A huge part of a programming language is, in fact, its community. I'd say that's more important than the language itself; any given feature can and will be replicated, but the community cannot be.

I cannot get the maximum out of Haskell if I cannot get involved in its community, which is heavily CS-oriented.


Have you interacted with the Haskell community? The Haskell community is made up of individuals who come to Haskell from a variety of different backgrounds. Yes there are a lot of Computer Scientists using Haskell, but not all of us are programming languages PhDs. There are people who are interested in designing hardware and build HDLs in Haskell. There are others who use it for its correctness and performance characteristics when building large scale systems. Some are just doing web development. The community is probably one of the most helpful and friendly as well. The people in the IRC channel are always ready to help and encourage new comers with resources and advice. I have had a much better experience in #haskell them I ever had in #ruby, and usually the explanations are correct and clear.


It's unclear to me whether you want "to write a program" or to "get the maximum out of Haskell". Those are two very different goals.


The thing is, I can write a program in any language. The reason for learning a new language would be to learn a new way of thinking, to "get the maximum out of it". If I can't get involved in its community, I can't do that properly.


If you don't want to learn haskell then don't.

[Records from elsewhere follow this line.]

-- ==== Sys2Proof/Machine/BlockProcessor.lean ====
section
/-! DEFINITION. The pure operations of the unit spookyv2_block_processor (spec 44_block_processor.md), shared by the
commands on CTX and by the long path's private context (spec 45_entry_points.md R221). -/

namespace Sys2Proof.Machine

/-- The template that EXPAND mixes: the seeds and `KP.K`, four times (R191). -/
def expandTemplate (kp : KP) (seed1 seed2 : Word) : Words12 :=
  #v[seed1, seed2, kp.K, seed1, seed2, kp.K, seed1, seed2, kp.K, seed1, seed2, kp.K]

/-- EXPAND: one MIX of an all-zero block into the template; words 0 and 1 are the bare seeds (R191). -/
def expand (kp : KP) (seed1 seed2 : Word) : Words12 :=
  let e := mix kp (Vector.replicate 12 0) (expandTemplate kp seed1 seed2)
  put (put e 0 seed1) 1 seed2

/-- MIX over the first `n` 96-byte blocks of a stream, in stream order (R195). -/
def mixBlocks (kp : KP) : Nat → List Byte → Words12 → Words12
  | 0, _, s => s
  | n + 1, stream, s => mixBlocks kp n (stream.drop 96) (mix kp (block12 (stream.take 96)) s)

/-- What UPDATE does to a state and the unmixed bytes held: every completed block of the old bytes followed by the
new ones is mixed, the leftover is held (R195). -/
def absorb (kp : KP) (s : Words12) (held bytes : List Byte) : Words12 × List Byte :=
  let stream := held ++ bytes
  let n := (held.length + bytes.length) / 96
  (mixBlocks kp n stream s, stream.drop (96 * n))

/-- The tail block: the held bytes padded and tagged with their count (R203). -/
def tailBlock (held : List Byte) : List Byte := padTag held (tagByte held.length)

/-- What FINAL computes from a state and the held bytes (R202). -/
def finish (kp : KP) (s : Words12) (held : List Byte) : Word × Word :=
  endHash kp (block12 (tailBlock held)) s

/-- LONG: EXPAND, one UPDATE with the whole message, FINAL, on a private context (R221). -/
def long (kp : KP) (m : List Byte) (seed1 seed2 : Word) : Word × Word :=
  let x := absorb kp (expand kp seed1 seed2) [] m
  finish kp x.1 x.2

/-- The pair HASH128 returns: SHORT at most 192 bytes, LONG above (R220). -/
def hashPair (kp : KP) (m : List Byte) (seed1 seed2 : Word) : Word × Word :=
  if m.length ≤ 192 then short kp m seed1 seed2 else long kp m seed1 seed2

end Sys2Proof.Machine
end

It is the weird insistence on making up ridiculous excuses that I have a problem with. Making up a strawman version of "the haskell community" is entirely unnecessary. Once again, a web designer with no CS education of any sort can do it without any problems at all. Your excuse is obviously baloney.


Yes, but newcomers don't know that. First thing they see is old school algol-like spaghetti. :) Haskell looks much nicer.


what does this nicer non-spaghetti do?

chunkWith :: ([a] -> ([a], [a])) -> [a] -> [[a]]

chunkWith _ [] = []

chunkWith f xs = let (h, t) = f xs in h : chunkWith f t

i'm sure that many here merely glance at that and understand it immediately. but as i typed above, it somehow makes me feel bad about my own stupidity. (no need for anyone to explain specifically what this tiny example does, (i actually happen to understand this one). the goal here is to admire the immediate obviousness of the syntax ;))


Have you tried learning Haskell with http://learnyouahaskell.com ? It always saddens me when people think their mind is too "feeble" for learning something, whatever it may be, because in most cases it isn't!


There is of course the equivalent in erlang

http://learnyousomeerlang.com/


I found Erlang a lot easier to learn than Haskell. I don't really find them to be very similar, especially because they have a completely different evaluation strategy. The syntax and semantics are also quite different. Specifically, Haskell's non-strict (lazy) evaluation turns everything inside out so you tend to write many things in a different way than you would in Erlang.



Erlang is meant to be high-availability and high-performance language. Good. It has potentials.

However, I cannot build any high-availability and or high-performance system based on it because it lack community around it. I.e., if something stops working there is very little resources or support - I'm not even sure if anybody tried or tested that.. So it is chicken and egg problem :(


> doesn't run on the JVM

https://github.com/trifork/erjang


This is an implementation of Beam on the JVM, not an implementation of Erlang-the-language.

It offers few, if any, of the advantages of being a JVM-native language. (e.g. java interop)


What nearly all these comments seem to agree on is that the syntax of Erlang is unusual, which poses a not insignificant barrier to entry.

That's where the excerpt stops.